Did you notice what I did? The article is entitled, “War and Peace,” but it might as well just be entitled, “Peace.” It doesn’t speak of Just War Theory or any of those ethical issues. In fact, it has a surprisingly nonviolent and almost pacifistic tone. It rightly reflects the spirit = of what our Lord said, “Blessed are the peacemakers for theirs is the kingdom of heaven.” (Matt 5:9)
Now you may be thinking, “Okay. But back to the question. What does war have to do with Christmas?” If I may borrow from one famous author, “Advent is the beachhead upon which God launched his assault on sin, death, the fall, and our broken, messed up world.” At Christmas, God declared a war.
One of the questions of the ages is, “Will there ever be peace?” Not just peace for a moment or for an hour but true and lasting peace. It’s a basic human craving. Children, teenagers, adults, men and women all desire to experience peace. We see people around us calling for peace through their protests, T-shirts, and bumper stickers. We crave peace.
And not only that but the desire for peace is found in human issues both great and small. Whether it’s the ongoing friction with the guy in the cubicle next to us, or the back-and-forth nitpicking in our marriages, or even to the volatile and explosive situations in parts of the world – we are constantly faced with this question. Someone, somewhere is asking themselves right now, “Will I ever find true peace?” That someone might even be you.
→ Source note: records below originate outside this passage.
/-- The cell of a notice: tunnel 0, TC7, NOTICE, near rail (R123). -/
def Chip.noticeCell (s : Chip) (dest : Nat) (n : Notice) : Cell :=
  { hdr := mkHdr (dest + 1024 * s.get BRD_STAT_ROW) 0 0 7 false true 104 4, data := s.noticeBytes n }

/-- The positions a notice goes to: up the row the serving head, or the first Member, and down the row the last Member. -/
def Chip.noticeUp (s : Chip) : Option Nat :=
  let n := s.get BRD_STAT_POS
  match s.servingHead with
  | some q => if q < n then some q else (List.range n).find? (fun i => s.posState i = posMember)
  | none => (List.range n).find? (fun i => s.posState i = posMember)

def Chip.noticeDown (s : Chip) : Option Nat :=
  let n := s.get BRD_STAT_POS
  ((List.range (1023 - n)).map (fun i => 1023 - i)).find? (fun i => s.posState i = posMember)

/-- An admission cell joins its own port's queue, with no forwarding (R123): true where R167 admits or discards it. -/
def Chip.placeOnPort (s : Chip) (p : TPort) (c : Cell) : Bool × Chip :=
  let r := s.placeLocal 12 p.num c .plain
  (!r.held, if r.held then s.notPlaced r else r.chip)

/-- A cell that the braid logic makes is given to the switch at P12: a notice to be forwarded, an admission cell to its port. -/
def Chip.giveBraid (s : Chip) (port : Option TPort) (c : Cell) : Bool × Chip :=
  match port with
  | some p => s.placeOnPort p c
  | none =>
    let r := s.place 12 0 none c false
    (!r.held, if r.held then s.notPlaced r else r.chip)

/-- The braid logic sends a cell, after those that wait (R123). -/
def Chip.sendBraid (s : Chip) (port : Option TPort) (c : Cell) : Chip :=
  let wait (s : Chip) : Chip := { s with braid := { s.braid with outgoing := s.braid.outgoing ++ [(port, c)] } }
  if s.braid.outgoing = [] then
    let r := s.giveBraid port c
    if r.1 then r.2 else (wait r.2).evt SWX_EVT_HELD
  else wait s

/-- The cells that wait are offered again, in their order. -/
def Chip.retryOutgoing (s : Chip) : Chip :=
  (List.range s.braid.outgoing.length).foldl (fun (s : Chip) _ =>
    match s.braid.outgoing with
    | [] => s
    | e :: rest =>
      let r := s.giveBraid e.1 e.2
      if r.1 then { r.2 with braid := { r.2.braid with outgoing := rest } } else r.2) s

/-- A notice goes out in each direction in which a port is in service (R121 step 5). -/
def Chip.sendNotice (s : Chip) (n : Notice) : Chip :=
  if s.get BRD_CTL_NOTICE_EN = 0 then s
  else
    let s := match s.noticeUp with
      | some q => if s.inService .nu ∨ s.inService .su then s.sendBraid none (s.noticeCell q n) else s
      | none => s
    match s.noticeDown with
    | some q => if s.inService .nd ∨ s.inService .sd then s.sendBraid none (s.noticeCell q n) else s
    | none => s

/-- An admission cell is sent on a port. -/
def Chip.sendAdmission (s : Chip) (p : TPort) (c : Cell) : Chip := s.sendBraid (some p) c

/-- The DORMANT notice goes out on every port in service (R136). -/
def Chip.sendDormant (s : Chip) : Chip :=
  if s.get BRD_CTL_NOTICE_EN = 0 then s
  else TPort.list.foldl (fun (s : Chip) p =>
    match if p.up then s.noticeUp else s.noticeDown with
    | some q =>
      if s.inService p then s.sendBraid (some p) (s.noticeCell q { ntype := 6, subject := s.get BRD_STAT_POS, state := posDormant })
      else s
    | none => s) s

/-! ### The row generation (R119) -/

/-- This node holds TGEN: the A head, or the B head of a segment without it. -/
def Chip.holdsTgen (s : Chip) : Bool := decide (s.get BRD_STAT_ROLE ≠ 0) && s.headDuty

/-- The row generation changes. -/
def Chip.setTgen (s : Chip) (g : Nat) : Chip := if s.get BRD_TGEN_TGEN = g % 65536 then s else (s.put BRD_TGEN_TGEN g).evt BRD_EVT_TGEN

/-- The holder of TGEN counts a change that it learns of or orders. -/
def Chip.countChange (s : Chip) : Chip := if s.holdsTgen then s.setTgen (s.get BRD_TGEN_TGEN + 1) else s

/-- The holder of TGEN sends a TRELLIS notice of a run of positions (Table 4.5). -/
def Chip.announce (s : Chip) (detail first last st : Nat) (uid : List Byte) : Chip :=
  if s.holdsTgen then s.sendNotice { ntype := 7, subject := first, detail := detail, restore := last, state := st, uid := uid } else s

/-- A position changes, and the holder of TGEN counts it and announces it. -/
def Chip.changePos (s : Chip) (q st : Nat) : Chip :=
  if s.posState q = st then s else (s.countChange.setPos q st).announce 0 q q st []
One of the most famous Christmas prophecies in the Bible comes from Micah 5:2. The prophet predicted, “But as for you, Bethlehem…from you One will go forth for Me to be ruler in Israel.” In other words, 700 years before Jesus was born, the prophet, with striking accuracy, predicted that the Messiah would be born in Bethlehem. That’s the most memorable prophecy in Micah 5. But it’s not he only one. Later, in Micah 5:5, he also assures us that, “This One will be our peace.” Read that again slowly. “This One…will be our peace.”
Some people misunderstand the peace of Jesus. They imagine Him to be the first and greatest hippie (kind of like the Beatles at one point). They see Jesus with sandals on his feet and flowers in His hair as He holds up two fingers in a V-shape everywhere He goes. His presence is thought to be calming. His voice soothing. He only speaks of love, happiness, joy, and smiles.
But that’s not exactly what Micah predicted. (Nor is it how Jesus presented Himself. See Matt 10:34.) Micah did not predict that the Messiah would merely bring us peace but that the Messiah would Himself be our peace. Jesus was not just born to be a peaceful man as much as He was born to become our man of peace. He did not come to fill our lives with Zen, but to rid our lives of sin. The death and resurrection of Christ ratified the eternal and lasting peace agreement between God and man. It can also bring peace between man and man too.
Today’s advent candle, the fourth one, represents the answer to the age old question, “Will we ever have peace?” Just before the birth of John the Baptist it was recorded in Luke 1 that people were asking the question, “What will this child turn out to be?” In Luke 1:79 it says that his life and preaching would “guide our feet into the way of peace.” Like a lighthouse pointing out the safety and security of the shore, so John the Baptist was pointing the world to the source of true peace, which is Jesus. And the message of John the Baptist is the same message that we celebrate this morning. As Ephesians reminds us “But now in Christ Jesus you who formerly were far off have been brought near by the blood of Christ. For He Himself is our peace…” (Eph 2:13-14)
We light the Candle of Peace to remind us that Jesus is the Prince of Peace. And whether you are looking for peace globally (for the rest of the world) or simply looking for peace personally (in your own heart) – please know that true and lasting peace can only be found in Jesus Christ. Receive His gift of salvation and you can know His peace today.